Stored data entries

####################

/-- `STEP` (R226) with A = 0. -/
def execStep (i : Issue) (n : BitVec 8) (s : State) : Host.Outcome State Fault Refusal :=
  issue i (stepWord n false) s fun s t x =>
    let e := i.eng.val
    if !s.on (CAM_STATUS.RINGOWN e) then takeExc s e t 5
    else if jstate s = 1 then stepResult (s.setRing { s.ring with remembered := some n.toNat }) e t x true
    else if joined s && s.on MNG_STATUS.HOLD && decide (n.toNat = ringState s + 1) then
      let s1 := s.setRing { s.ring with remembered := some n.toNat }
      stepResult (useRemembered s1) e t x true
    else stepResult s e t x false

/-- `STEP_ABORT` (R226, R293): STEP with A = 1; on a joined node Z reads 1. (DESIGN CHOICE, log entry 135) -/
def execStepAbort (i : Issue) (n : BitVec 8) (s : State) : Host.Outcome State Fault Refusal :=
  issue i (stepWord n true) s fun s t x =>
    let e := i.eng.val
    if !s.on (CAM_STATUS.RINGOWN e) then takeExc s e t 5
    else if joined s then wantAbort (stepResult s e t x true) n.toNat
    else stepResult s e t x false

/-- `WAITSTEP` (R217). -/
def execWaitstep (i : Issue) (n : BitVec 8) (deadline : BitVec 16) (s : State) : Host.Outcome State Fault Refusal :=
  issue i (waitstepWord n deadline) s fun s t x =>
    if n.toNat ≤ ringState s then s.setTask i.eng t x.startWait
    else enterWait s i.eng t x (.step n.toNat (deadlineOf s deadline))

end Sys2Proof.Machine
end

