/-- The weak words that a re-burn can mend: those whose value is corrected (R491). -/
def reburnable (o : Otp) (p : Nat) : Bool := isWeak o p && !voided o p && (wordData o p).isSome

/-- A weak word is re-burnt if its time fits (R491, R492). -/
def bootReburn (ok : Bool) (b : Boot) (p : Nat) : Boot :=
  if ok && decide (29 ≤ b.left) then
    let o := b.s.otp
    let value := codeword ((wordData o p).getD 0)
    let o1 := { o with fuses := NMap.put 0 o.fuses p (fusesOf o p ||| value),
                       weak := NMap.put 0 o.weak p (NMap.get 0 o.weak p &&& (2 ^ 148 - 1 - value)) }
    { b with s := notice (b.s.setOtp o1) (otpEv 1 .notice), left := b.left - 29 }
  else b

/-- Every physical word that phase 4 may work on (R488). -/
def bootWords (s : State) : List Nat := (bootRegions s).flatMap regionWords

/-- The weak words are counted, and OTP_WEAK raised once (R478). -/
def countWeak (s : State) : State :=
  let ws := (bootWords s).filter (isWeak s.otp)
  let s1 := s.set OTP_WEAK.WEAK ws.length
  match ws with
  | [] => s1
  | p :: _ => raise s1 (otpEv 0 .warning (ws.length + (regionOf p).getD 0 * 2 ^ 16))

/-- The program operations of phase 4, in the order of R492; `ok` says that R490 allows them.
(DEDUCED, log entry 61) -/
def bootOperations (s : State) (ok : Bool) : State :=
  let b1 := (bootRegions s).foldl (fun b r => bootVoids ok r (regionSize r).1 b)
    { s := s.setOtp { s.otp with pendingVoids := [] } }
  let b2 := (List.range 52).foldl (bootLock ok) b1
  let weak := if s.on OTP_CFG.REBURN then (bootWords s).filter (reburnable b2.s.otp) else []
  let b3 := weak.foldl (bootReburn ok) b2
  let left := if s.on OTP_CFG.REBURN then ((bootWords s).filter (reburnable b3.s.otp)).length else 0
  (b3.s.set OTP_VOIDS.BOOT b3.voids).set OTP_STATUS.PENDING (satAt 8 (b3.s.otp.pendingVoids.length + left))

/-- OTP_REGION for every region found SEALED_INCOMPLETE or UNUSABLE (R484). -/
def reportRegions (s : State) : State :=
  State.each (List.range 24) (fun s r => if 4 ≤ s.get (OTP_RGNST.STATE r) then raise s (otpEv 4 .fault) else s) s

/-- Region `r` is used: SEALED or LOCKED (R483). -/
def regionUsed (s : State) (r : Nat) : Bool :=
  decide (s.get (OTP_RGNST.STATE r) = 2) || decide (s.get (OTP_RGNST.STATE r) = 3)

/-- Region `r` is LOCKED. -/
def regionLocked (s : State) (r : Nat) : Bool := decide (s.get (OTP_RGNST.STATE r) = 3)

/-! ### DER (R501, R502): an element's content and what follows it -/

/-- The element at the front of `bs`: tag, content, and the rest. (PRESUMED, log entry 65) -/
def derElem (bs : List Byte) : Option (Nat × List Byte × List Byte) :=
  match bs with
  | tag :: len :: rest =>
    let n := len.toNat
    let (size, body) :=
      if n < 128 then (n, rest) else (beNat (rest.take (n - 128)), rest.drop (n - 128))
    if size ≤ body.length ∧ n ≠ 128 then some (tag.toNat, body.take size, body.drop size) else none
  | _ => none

####################

WHAT IS BEING ASKED
Word for word, return all of the records.

OUTPUT BELOW
/-- `STEP` (R226) with A = 0. -/
def execStep (i : Issue) (n : BitVec 8) (s : State) : Host.Outcome State Fault Refusal :=
  issue i (stepWord n false) s fun s t x =>
    let e := i.eng.val
    if !s.on (CAM_STATUS.RINGOWN e) then takeExc s e t 5
    else if jstate s = 1 then stepResult (s.setRing { s.ring with remembered := some n.toNat }) e t x true
    else if joined s && s.on MNG_STATUS.HOLD && decide (n.toNat = ringState s + 1) then
      let s1 := s.setRing { s.ring with remembered := some n.toNat }
      stepResult (useRemembered s1) e t x true
    else stepResult s e t x false

/-- `STEP_ABORT` (R226, R293): STEP with A = 1; on a joined node Z reads 1. (DESIGN CHOICE, log entry 135) -/
def execStepAbort (i : Issue) (n : BitVec 8) (s : State) : Host.Outcome State Fault Refusal :=
  issue i (stepWord n true) s fun s t x =>
    let e := i.eng.val
    if !s.on (CAM_STATUS.RINGOWN e) then takeExc s e t 5
    else if joined s then wantAbort (stepResult s e t x true) n.toNat
    else stepResult s e t x false

/-- `WAITSTEP` (R217). -/
def execWaitstep (i : Issue) (n : BitVec 8) (deadline : BitVec 16) (s : State) : Host.Outcome State Fault Refusal :=
  issue i (waitstepWord n deadline) s fun s t x =>
    if n.toNat ≤ ringState s then s.setTask i.eng t x.startWait
    else enterWait s i.eng t x (.step n.toNat (deadlineOf s deadline))

end Sys2Proof.Machine
end

/-- The weak words that a re-burn can mend: those whose value is corrected (R491). -/
def reburnable (o : Otp) (p : Nat) : Bool := isWeak o p && !voided o p && (wordData o p).isSome

/-- A weak word is re-burnt if its time fits (R491, R492). -/
def bootReburn (ok : Bool) (b : Boot) (p : Nat) : Boot :=
  if ok && decide (29 ≤ b.left) then
    let o := b.s.otp
    let value := codeword ((wordData o p).getD 0)
    let o1 := { o with fuses := NMap.put 0 o.fuses p (fusesOf o p ||| value),
                       weak := NMap.put 0 o.weak p (NMap.get 0 o.weak p &&& (2 ^ 148 - 1 - value)) }
    { b with s := notice (b.s.setOtp o1) (otpEv 1 .notice), left := b.left - 29 }
  else b

/-- Every physical word that phase 4 may work on (R488). -/
def bootWords (s : State) : List Nat := (bootRegions s).flatMap regionWords

/-- The weak words are counted, and OTP_WEAK raised once (R478). -/
def countWeak (s : State) : State :=
  let ws := (bootWords s).filter (isWeak s.otp)
  let s1 := s.set OTP_WEAK.WEAK ws.length
  match ws with
  | [] => s1
  | p :: _ => raise s1 (otpEv 0 .warning (ws.length + (regionOf p).getD 0 * 2 ^ 16))

/-- The program operations of phase 4, in the order of R492; `ok` says that R490 allows them.
(DEDUCED, log entry 61) -/
def bootOperations (s : State) (ok : Bool) : State :=
  let b1 := (bootRegions s).foldl (fun b r => bootVoids ok r (regionSize r).1 b)
    { s := s.setOtp { s.otp with pendingVoids := [] } }
  let b2 := (List.range 52).foldl (bootLock ok) b1
  let weak := if s.on OTP_CFG.REBURN then (bootWords s).filter (reburnable b2.s.otp) else []
  let b3 := weak.foldl (bootReburn ok) b2
  let left := if s.on OTP_CFG.REBURN then ((bootWords s).filter (reburnable b3.s.otp)).length else 0
  (b3.s.set OTP_VOIDS.BOOT b3.voids).set OTP_STATUS.PENDING (satAt 8 (b3.s.otp.pendingVoids.length + left))

/-- OTP_REGION for every region found SEALED_INCOMPLETE or UNUSABLE (R484). -/
def reportRegions (s : State) : State :=
  State.each (List.range 24) (fun s r => if 4 ≤ s.get (OTP_RGNST.STATE r) then raise s (otpEv 4 .fault) else s) s

/-- Region `r` is used: SEALED or LOCKED (R483). -/
def regionUsed (s : State) (r : Nat) : Bool :=
  decide (s.get (OTP_RGNST.STATE r) = 2) || decide (s.get (OTP_RGNST.STATE r) = 3)

/-- Region `r` is LOCKED. -/
def regionLocked (s : State) (r : Nat) : Bool := decide (s.get (OTP_RGNST.STATE r) = 3)

/-! ### DER (R501, R502): an element's content and what follows it -/

/-- The element at the front of `bs`: tag, content, and the rest. (PRESUMED, log entry 65) -/
def derElem (bs : List Byte) : Option (Nat × List Byte × List Byte) :=
  match bs with
  | tag :: len :: rest =>
    let n := len.toNat
    let (size, body) :=
      if n < 128 then (n, rest) else (beNat (rest.take (n - 128)), rest.drop (n - 128))
    if size ≤ body.length ∧ n ≠ 128 then some (tag.toNat, body.take size, body.drop size) else none
  | _ => none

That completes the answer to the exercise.